## [Saved data entries]

/-! ### setSerial -/

@[simp] theorem State.setSerial_pending (k : Nat) (x : Serial) : (s.setSerial k x).pending = s.pending := rfl
@[simp] theorem State.setSerial_tb (k : Nat) (x : Serial) : (s.setSerial k x).tb = s.tb := rfl
@[simp] theorem State.setSerial_regs (k : Nat) (x : Serial) : (s.setSerial k x).regs = s.regs := rfl
@[simp] theorem State.setSerial_mem (k : Nat) (x : Serial) : (s.setSerial k x).mem = s.mem := rfl
@[simp] theorem State.setSerial_resp (k : Nat) (x : Serial) : (s.setSerial k x).resp = s.resp := rfl
@[simp] theorem State.setSerial_shadows (k : Nat) (x : Serial) : (s.setSerial k x).shadows = s.shadows := rfl
@[simp] theorem State.setSerial_mode (k : Nat) (x : Serial) : (s.setSerial k x).mode = s.mode := rfl
@[simp] theorem State.setSerial_time (k : Nat) (x : Serial) : (s.setSerial k x).time = s.time := rfl
@[simp] theorem State.setSerial_cv (k : Nat) (x : Serial) : (s.setSerial k x).cv = s.cv := rfl
@[simp] theorem State.setSerial_mon (k : Nat) (x : Serial) : (s.setSerial k x).mon = s.mon := rfl
@[simp] theorem State.setSerial_fab (k : Nat) (x : Serial) : (s.setSerial k x).fab = s.fab := rfl
@[simp] theorem State.setSerial_engs (k : Nat) (x : Serial) : (s.setSerial k x).engs = s.engs := rfl
@[simp] theorem State.setSerial_rsv (k : Nat) (x : Serial) : (s.setSerial k x).rsv = s.rsv := rfl
@[simp] theorem State.setSerial_fifos (k : Nat) (x : Serial) : (s.setSerial k x).fifos = s.fifos := rfl
@[simp] theorem State.setSerial_routed (k : Nat) (x : Serial) : (s.setSerial k x).routed = s.routed := rfl
@[simp] theorem State.setSerial_ue (k : Nat) (x : Serial) : (s.setSerial k x).ue = s.ue := rfl
@[simp] theorem State.setSerial_carried (k : Nat) (x : Serial) : (s.setSerial k x).carried = s.carried := rfl
@[simp] theorem State.setSerial_fresh (k : Nat) (x : Serial) : (s.setSerial k x).fresh = s.fresh := rfl
@[simp] theorem State.setSerial_pwm (k : Nat) (x : Serial) : (s.setSerial k x).pwm = s.pwm := rfl
@[simp] theorem State.setSerial_trip (k : Nat) (x : Serial) : (s.setSerial k x).trip = s.trip := rfl
@[simp] theorem State.setSerial_cc (k : Nat) (x : Serial) : (s.setSerial k x).cc = s.cc := rfl
@[simp] theorem State.setSerial_qm (k : Nat) (x : Serial) : (s.setSerial k x).qm = s.qm := rfl
@[simp] theorem State.setSerial_dma (k : Nat) (x : Serial) : (s.setSerial k x).dma = s.dma := rfl
@[simp] theorem State.setSerial_fr (k : Nat) (x : Serial) : (s.setSerial k x).fr = s.fr := rfl
@[simp] theorem State.setSerial_swl (k : Nat) (x : Serial) : (s.setSerial k x).swl = s.swl := rfl
@[simp] theorem State.setSerial_nvm (k : Nat) (x : Serial) : (s.setSerial k x).nvm = s.nvm := rfl
@[simp] theorem State.setSerial_av (k : Nat) (x : Serial) : (s.setSerial k x).av = s.av := rfl
@[simp] theorem State.setSerial_rst (k : Nat) (x : Serial) : (s.setSerial k x).rst = s.rst := rfl
@[simp] theorem State.setSerial_trimConflicts (k : Nat) (x : Serial) : (s.setSerial k x).trimConflicts = s.trimConflicts := rfl
@[simp] theorem State.setSerial_trims (k : Nat) (x : Serial) : (s.setSerial k x).trims = s.trims := rfl
@[simp] theorem State.setSerial_cyc (k : Nat) (x : Serial) : (s.setSerial k x).cyc = s.cyc := rfl
@[simp] theorem State.setSerial_ce (k : Nat) (x : Serial) : (s.setSerial k x).ce = s.ce := rfl

/-! ### setCan -/

@[simp] theorem State.setCan_pending (c : Nat) (x : Can) : (s.setCan c x).pending = s.pending := rfl
@[simp] theorem State.setCan_tb (c : Nat) (x : Can) : (s.setCan c x).tb = s.tb := rfl
@[simp] theorem State.setCan_regs (c : Nat) (x : Can) : (s.setCan c x).regs = s.regs := rfl
@[simp] theorem State.setCan_mem (c : Nat) (x : Can) : (s.setCan c x).mem = s.mem := rfl
@[simp] theorem State.setCan_resp (c : Nat) (x : Can) : (s.setCan c x).resp = s.resp := rfl
@[simp] theorem State.setCan_shadows (c : Nat) (x : Can) : (s.setCan c x).shadows = s.shadows := rfl
@[simp] theorem State.setCan_mode (c : Nat) (x : Can) : (s.setCan c x).mode = s.mode := rfl
@[simp] theorem State.setCan_time (c : Nat) (x : Can) : (s.setCan c x).time = s.time := rfl
@[simp] theorem State.setCan_cv (c : Nat) (x : Can) : (s.setCan c x).cv = s.cv := rfl
@[simp] theorem State.setCan_mon (c : Nat) (x : Can) : (s.setCan c x).mon = s.mon := rfl
@[simp] theorem State.setCan_fab (c : Nat) (x : Can) : (s.setCan c x).fab = s.fab := rfl
@[simp] theorem State.setCan_engs (c : Nat) (x : Can) : (s.setCan c x).engs = s.engs := rfl
@[simp] theorem State.setCan_rsv (c : Nat) (x : Can) : (s.setCan c x).rsv = s.rsv := rfl
@[simp] theorem State.setCan_fifos (c : Nat) (x : Can) : (s.setCan c x).fifos = s.fifos := rfl
@[simp] theorem State.setCan_routed (c : Nat) (x : Can) : (s.setCan c x).routed = s.routed := rfl
@[simp] theorem State.setCan_ue (c : Nat) (x : Can) : (s.setCan c x).ue = s.ue := rfl
@[simp] theorem State.setCan_carried (c : Nat) (x : Can) : (s.setCan c x).carried = s.carried := rfl
@[simp] theorem State.setCan_fresh (c : Nat) (x : Can) : (s.setCan c x).fresh = s.fresh := rfl
@[simp] theorem State.setCan_pwm (c : Nat) (x : Can) : (s.setCan c x).pwm = s.pwm := rfl
@[simp] theorem State.setCan_trip (c : Nat) (x : Can) : (s.setCan c x).trip = s.trip := rfl
@[simp] theorem State.setCan_cc (c : Nat) (x : Can) : (s.setCan c x).cc = s.cc := rfl
@[simp] theorem State.setCan_qm (c : Nat) (x : Can) : (s.setCan c x).qm = s.qm := rfl
@[simp] theorem State.setCan_dma (c : Nat) (x : Can) : (s.setCan c x).dma = s.dma := rfl
@[simp] theorem State.setCan_fr (c : Nat) (x : Can) : (s.setCan c x).fr = s.fr := rfl
@[simp] theorem State.setCan_swl (c : Nat) (x : Can) : (s.setCan c x).swl = s.swl := rfl
@[simp] theorem State.setCan_nvm (c : Nat) (x : Can) : (s.setCan c x).nvm = s.nvm := rfl
@[simp] theorem State.setCan_av (c : Nat) (x : Can) : (s.setCan c x).av = s.av := rfl
@[simp] theorem State.setCan_rst (c : Nat) (x : Can) : (s.setCan c x).rst = s.rst := rfl
@[simp] theorem State.setCan_trimConflicts (c : Nat) (x : Can) : (s.setCan c x).trimConflicts = s.trimConflicts := rfl
@[simp] theorem State.setCan_trims (c : Nat) (x : Can) : (s.setCan c x).trims = s.trims := rfl
@[simp] theorem State.setCan_cyc (c : Nat) (x : Can) : (s.setCan c x).cyc = s.cyc := rfl
@[simp] theorem State.setCan_ce (c : Nat) (x : Can) : (s.setCan c x).ce = s.ce := rfl

/-! ### setXspi -/

@[simp] theorem State.setXspi_pending (c : Nat) (x : Option Xspi) : (s.setXspi c x).pending = s.pending := rfl
@[simp] theorem State.setXspi_tb (c : Nat) (x : Option Xspi) : (s.setXspi c x).tb = s.tb := rfl
@[simp] theorem State.setXspi_regs (c : Nat) (x : Option Xspi) : (s.setXspi c x).regs = s.regs := rfl
@[simp] theorem State.setXspi_mem (c : Nat) (x : Option Xspi) : (s.setXspi c x).mem = s.mem := rfl
@[simp] theorem State.setXspi_resp (c : Nat) (x : Option Xspi) : (s.setXspi c x).resp = s.resp := rfl
@[simp] theorem State.setXspi_shadows (c : Nat) (x : Option Xspi) : (s.setXspi c x).shadows = s.shadows := rfl
@[simp] theorem State.setXspi_mode (c : Nat) (x : Option Xspi) : (s.setXspi c x).mode = s.mode := rfl
@[simp] theorem State.setXspi_time (c : Nat) (x : Option Xspi) : (s.setXspi c x).time = s.time := rfl
@[simp] theorem State.setXspi_cv (c : Nat) (x : Option Xspi) : (s.setXspi c x).cv = s.cv := rfl
@[simp] theorem State.setXspi_mon (c : Nat) (x : Option Xspi) : (s.setXspi c x).mon = s.mon := rfl
@[simp] theorem State.setXspi_fab (c : Nat) (x : Option Xspi) : (s.setXspi c x).fab = s.fab := rfl
@[simp] theorem State.setXspi_engs (c : Nat) (x : Option Xspi) : (s.setXspi c x).engs = s.engs := rfl
@[simp] theorem State.setXspi_rsv (c : Nat) (x : Option Xspi) : (s.setXspi c x).rsv = s.rsv := rfl
@[simp] theorem State.setXspi_fifos (c : Nat) (x : Option Xspi) : (s.setXspi c x).fifos = s.fifos := rfl
@[simp] theorem State.setXspi_routed (c : Nat) (x : Option Xspi) : (s.setXspi c x).routed = s.routed := rfl
@[simp] theorem State.setXspi_ue (c : Nat) (x : Option Xspi) : (s.setXspi c x).ue = s.ue := rfl
@[simp] theorem State.setXspi_carried (c : Nat) (x : Option Xspi) : (s.setXspi c x).carried = s.carried := rfl
@[simp] theorem State.setXspi_fresh (c : Nat) (x : Option Xspi) : (s.setXspi c x).fresh = s.fresh := rfl
@[simp] theorem State.setXspi_pwm (c : Nat) (x : Option Xspi) : (s.setXspi c x).pwm = s.pwm := rfl
@[simp] theorem State.setXspi_trip (c : Nat) (x : Option Xspi) : (s.setXspi c x).trip = s.trip := rfl
@[simp] theorem State.setXspi_cc (c : Nat) (x : Option Xspi) : (s.setXspi c x).cc = s.cc := rfl
@[simp] theorem State.setXspi_qm (c : Nat) (x : Option Xspi) : (s.setXspi c x).qm = s.qm := rfl
@[simp] theorem State.setXspi_dma (c : Nat) (x : Option Xspi) : (s.setXspi c x).dma = s.dma := rfl
@[simp] theorem State.setXspi_fr (c : Nat) (x : Option Xspi) : (s.setXspi c x).fr = s.fr := rfl
@[simp] theorem State.setXspi_swl (c : Nat) (x : Option Xspi) : (s.setXspi c x).swl = s.swl := rfl
@[simp] theorem State.setXspi_nvm (c : Nat) (x : Option Xspi) : (s.setXspi c x).nvm = s.nvm := rfl
@[simp] theorem State.setXspi_av (c : Nat) (x : Option Xspi) : (s.setXspi c x).av = s.av := rfl
@[simp] theorem State.setXspi_rst (c : Nat) (x : Option Xspi) : (s.setXspi c x).rst = s.rst := rfl
@[simp] theorem State.setXspi_trimConflicts (c : Nat) (x : Option Xspi) : (s.setXspi c x).trimConflicts = s.trimConflicts := rfl
@[simp] theorem State.setXspi_trims (c : Nat) (x : Option Xspi) : (s.setXspi c x).trims = s.trims := rfl
@[simp] theorem State.setXspi_cyc (c : Nat) (x : Option Xspi) : (s.setXspi c x).cyc = s.cyc := rfl
@[simp] theorem State.setXspi_ce (c : Nat) (x : Option Xspi) : (s.setXspi c x).ce = s.ce := rfl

## [What the task requires]
Repeat, exactly as they stand above, the lines from the line with "(s.setXspi c x).cc = s.cc := rfl" to the line with "(s.setXspi c x).qm = s.qm := rfl", both lines included.

## [Result of this task]
@[simp] theorem State.setXspi_cc (c : Nat) (x : Option Xspi) : (s.setXspi c x).cc = s.cc := rfl
@[simp] theorem State.setXspi_qm (c : Nat) (x : Option Xspi) : (s.setXspi c x).qm = s.qm := rfl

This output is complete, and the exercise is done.